┌─ Task inputs
/-! ## Control transfer -/

/-- JP nn, JP HL and JR e jump always; JP cc,nn and JR cc,e jump exactly when the flag condition holds. A jump other than
JP HL costs one internal M-cycle; relative targets are pc plus the signed byte modulo 2^16 (R330 to R334). -/
def Obligations.Jumps : Prop :=
  ∀ (s : State) (nn : Word) (e : Byte),
    let jumped (target : Word) (t : State) : Prop :=
      t = { cpu := { s.cpu with pc := target }, bus := s.bus.advance none }
    let rel : Word := BitVec.ofInt 16 (s.cpu.pc.toNat + e.toInt)
    exec .jpHl s = .next { s with cpu := { s.cpu with pc := joinBytes s.cpu.h s.cpu.l } } ∧
    (∃ t, exec (.jpNn nn) s = .next t ∧ jumped nn t) ∧
    (∃ t, exec (.jrE e) s = .next t ∧ jumped rel t) ∧
    (∀ row ∈ [(Instr.jpNzNn nn, Instr.jrNzE e, (7, false)), (.jpZNn nn, .jrZE e, (7, true)),
              (.jpNcNn nn, .jrNcE e, (4, false)), (.jpCNn nn, .jrCE e, (4, true))],
      (s.cpu.f.getLsbD row.2.2.1 = row.2.2.2 →
        (∃ t, exec row.1 s = .next t ∧ jumped nn t) ∧ (∃ t, exec row.2.1 s = .next t ∧ jumped rel t)) ∧
      (s.cpu.f.getLsbD row.2.2.1 ≠ row.2.2.2 → exec row.1 s = .next s ∧ exec row.2.1 s = .next s))

/-- CALL nn, CALL cc,nn exactly when its condition holds, and RST to 8 times its field y (R335, R336, R340). -/
def Obligations.CallRst : Prop :=
  ∀ (s : State) (nn : Word),
    (∃ t, exec (.callNn nn) s = .next t ∧ Called s t nn) ∧
    (∀ row ∈ [(Instr.callNzNn nn, (7, false)), (.callZNn nn, (7, true)), (.callNcNn nn, (4, false)), (.callCNn nn, (4, true))],
      (s.cpu.f.getLsbD row.2.1 = row.2.2 → ∃ t, exec row.1 s = .next t ∧ Called s t nn) ∧
      (s.cpu.f.getLsbD row.2.1 ≠ row.2.2 → exec row.1 s = .next s)) ∧
    (∀ (y : BitVec 3) (b1 b2 : Byte),
      ∃ t, exec (decodeOp (3#2 ++ y ++ 7#3) b1 b2) s = .next t ∧ Called s t (BitVec.ofNat 16 (8 * y.toNat)))

/-- RET; RETI, with IME set at once; RET cc, whose condition test is an M-cycle of its own, taken exactly when the
condition holds (R337, R338, R339). -/
def Obligations.Returns : Prop :=
  ∀ s : State,
    (∃ t, exec .ret s = .next t ∧ Returned s t s.bus) ∧
    (∃ t, exec .reti s = .next { t with cpu := { t.cpu with ime := true, eiDelay := 0 } } ∧ Returned s t s.bus) ∧
    (∀ row ∈ [(Instr.retNz, (7, false)), (.retZ, (7, true)), (.retNc, (4, false)), (.retC, (4, true))],
      (s.cpu.f.getLsbD row.2.1 = row.2.2 → ∃ t, exec row.1 s = .next t ∧ Returned s t (s.bus.advance none)) ∧
      (s.cpu.f.getLsbD row.2.1 ≠ row.2.2 → exec row.1 s = .next { s with bus := s.bus.advance none }))

/-- RET after CALL on a stack in HRAM goes on at the instruction after the CALL, SP and every other register as before
(R335, R337). -/
def Obligations.CallReturn : Prop :=
  ∀ (s : State) (nn : Word), s.bus.mem.wf = true → s.Valid → InHram (s.cpu.sp - 1) → InHram (s.cpu.sp - 2) →
    ∃ t u, exec (.callNn nn) s = .next t ∧ t.cpu.pc = nn ∧ exec .ret t = .next u ∧ u.cpu = s.cpu

/-! ## System -/

/-- NOP, DI, EI and HALT: no M-cycle after the fetch. HALT with nothing pending halts; with an enabled request pending it
sets the halt bug if IME is 0 and does nothing if IME is 1 (R360, R361, R363, R364). -/
def Obligations.SystemInstructions : Prop :=
  ∀ s : State,
    exec .nop s = .next s ∧
    exec .di s = .next { s with cpu := { s.cpu with ime := false, eiDelay := 0 } } ∧
    (s.cpu.ime = false → s.cpu.eiDelay = 0 → exec .ei s = .next { s with cpu := { s.cpu with eiDelay := 2 } }) ∧
    (s.cpu.ime = true ∨ s.cpu.eiDelay ≠ 0 → exec .ei s = .next s) ∧
    ((∀ k, k < 5 → s.bus.irq.ie.getLsbD k = false ∨ s.bus.irq.iflag.getLsbD k = false) →
      exec .halt s = .next { s with cpu := { s.cpu with run := .halted } }) ∧
    ((∃ k, k < 5 ∧ s.bus.irq.ie.getLsbD k = true ∧ s.bus.irq.iflag.getLsbD k = true) →
      (s.cpu.ime = false → exec .halt s = .next { s with cpu := { s.cpu with haltBug := true } }) ∧
      (s.cpu.ime = true → exec .halt s = .next s))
└─
What you will do:
Every entry needs to be retyped exactly.

Exercise output:
/-! ## Control transfer -/

/-- JP nn, JP HL and JR e jump always; JP cc,nn and JR cc,e jump exactly when the flag condition holds. A jump other than
JP HL costs one internal M-cycle; relative targets are pc plus the signed byte modulo 2^16 (R330 to R334). -/
def Obligations.Jumps : Prop :=
  ∀ (s : State) (nn : Word) (e : Byte),
    let jumped (target : Word) (t : State) : Prop :=
      t = { cpu := { s.cpu with pc := target }, bus := s.bus.advance none }
    let rel : Word := BitVec.ofInt 16 (s.cpu.pc.toNat + e.toInt)
    exec .jpHl s = .next { s with cpu := { s.cpu with pc := joinBytes s.cpu.h s.cpu.l } } ∧
    (∃ t, exec (.jpNn nn) s = .next t ∧ jumped nn t) ∧
    (∃ t, exec (.jrE e) s = .next t ∧ jumped rel t) ∧
    (∀ row ∈ [(Instr.jpNzNn nn, Instr.jrNzE e, (7, false)), (.jpZNn nn, .jrZE e, (7, true)),
              (.jpNcNn nn, .jrNcE e, (4, false)), (.jpCNn nn, .jrCE e, (4, true))],
      (s.cpu.f.getLsbD row.2.2.1 = row.2.2.2 →
        (∃ t, exec row.1 s = .next t ∧ jumped nn t) ∧ (∃ t, exec row.2.1 s = .next t ∧ jumped rel t)) ∧
      (s.cpu.f.getLsbD row.2.2.1 ≠ row.2.2.2 → exec row.1 s = .next s ∧ exec row.2.1 s = .next s))

/-- CALL nn, CALL cc,nn exactly when its condition holds, and RST to 8 times its field y (R335, R336, R340). -/
def Obligations.CallRst : Prop :=
  ∀ (s : State) (nn : Word),
    (∃ t, exec (.callNn nn) s = .next t ∧ Called s t nn) ∧
    (∀ row ∈ [(Instr.callNzNn nn, (7, false)), (.callZNn nn, (7, true)), (.callNcNn nn, (4, false)), (.callCNn nn, (4, true))],
      (s.cpu.f.getLsbD row.2.1 = row.2.2 → ∃ t, exec row.1 s = .next t ∧ Called s t nn) ∧
      (s.cpu.f.getLsbD row.2.1 ≠ row.2.2 → exec row.1 s = .next s)) ∧
    (∀ (y : BitVec 3) (b1 b2 : Byte),
      ∃ t, exec (decodeOp (3#2 ++ y ++ 7#3) b1 b2) s = .next t ∧ Called s t (BitVec.ofNat 16 (8 * y.toNat)))

/-- RET; RETI, with IME set at once; RET cc, whose condition test is an M-cycle of its own, taken exactly when the
condition holds (R337, R338, R339). -/
def Obligations.Returns : Prop :=
  ∀ s : State,
    (∃ t, exec .ret s = .next t ∧ Returned s t s.bus) ∧
    (∃ t, exec .reti s = .next { t with cpu := { t.cpu with ime := true, eiDelay := 0 } } ∧ Returned s t s.bus) ∧
    (∀ row ∈ [(Instr.retNz, (7, false)), (.retZ, (7, true)), (.retNc, (4, false)), (.retC, (4, true))],
      (s.cpu.f.getLsbD row.2.1 = row.2.2 → ∃ t, exec row.1 s = .next t ∧ Returned s t (s.bus.advance none)) ∧
      (s.cpu.f.getLsbD row.2.1 ≠ row.2.2 → exec row.1 s = .next { s with bus := s.bus.advance none }))

/-- RET after CALL on a stack in HRAM goes on at the instruction after the CALL, SP and every other register as before
(R335, R337). -/
def Obligations.CallReturn : Prop :=
  ∀ (s : State) (nn : Word), s.bus.mem.wf = true → s.Valid → InHram (s.cpu.sp - 1) → InHram (s.cpu.sp - 2) →
    ∃ t u, exec (.callNn nn) s = .next t ∧ t.cpu.pc = nn ∧ exec .ret t = .next u ∧ u.cpu = s.cpu

/-! ## System -/

/-- NOP, DI, EI and HALT: no M-cycle after the fetch. HALT with nothing pending halts; with an enabled request pending it
sets the halt bug if IME is 0 and does nothing if IME is 1 (R360, R361, R363, R364). -/
def Obligations.SystemInstructions : Prop :=
  ∀ s : State,
    exec .nop s = .next s ∧
    exec .di s = .next { s with cpu := { s.cpu with ime := false, eiDelay := 0 } } ∧
    (s.cpu.ime = false → s.cpu.eiDelay = 0 → exec .ei s = .next { s with cpu := { s.cpu with eiDelay := 2 } }) ∧
    (s.cpu.ime = true ∨ s.cpu.eiDelay ≠ 0 → exec .ei s = .next s) ∧
    ((∀ k, k < 5 → s.bus.irq.ie.getLsbD k = false ∨ s.bus.irq.iflag.getLsbD k = false) →
      exec .halt s = .next { s with cpu := { s.cpu with run := .halted } }) ∧
    ((∃ k, k < 5 ∧ s.bus.irq.ie.getLsbD k = true ∧ s.bus.irq.iflag.getLsbD k = true) →
      (s.cpu.ime = false → exec .halt s = .next { s with cpu := { s.cpu with haltBug := true } }) ∧
      (s.cpu.ime = true → exec .halt s = .next s))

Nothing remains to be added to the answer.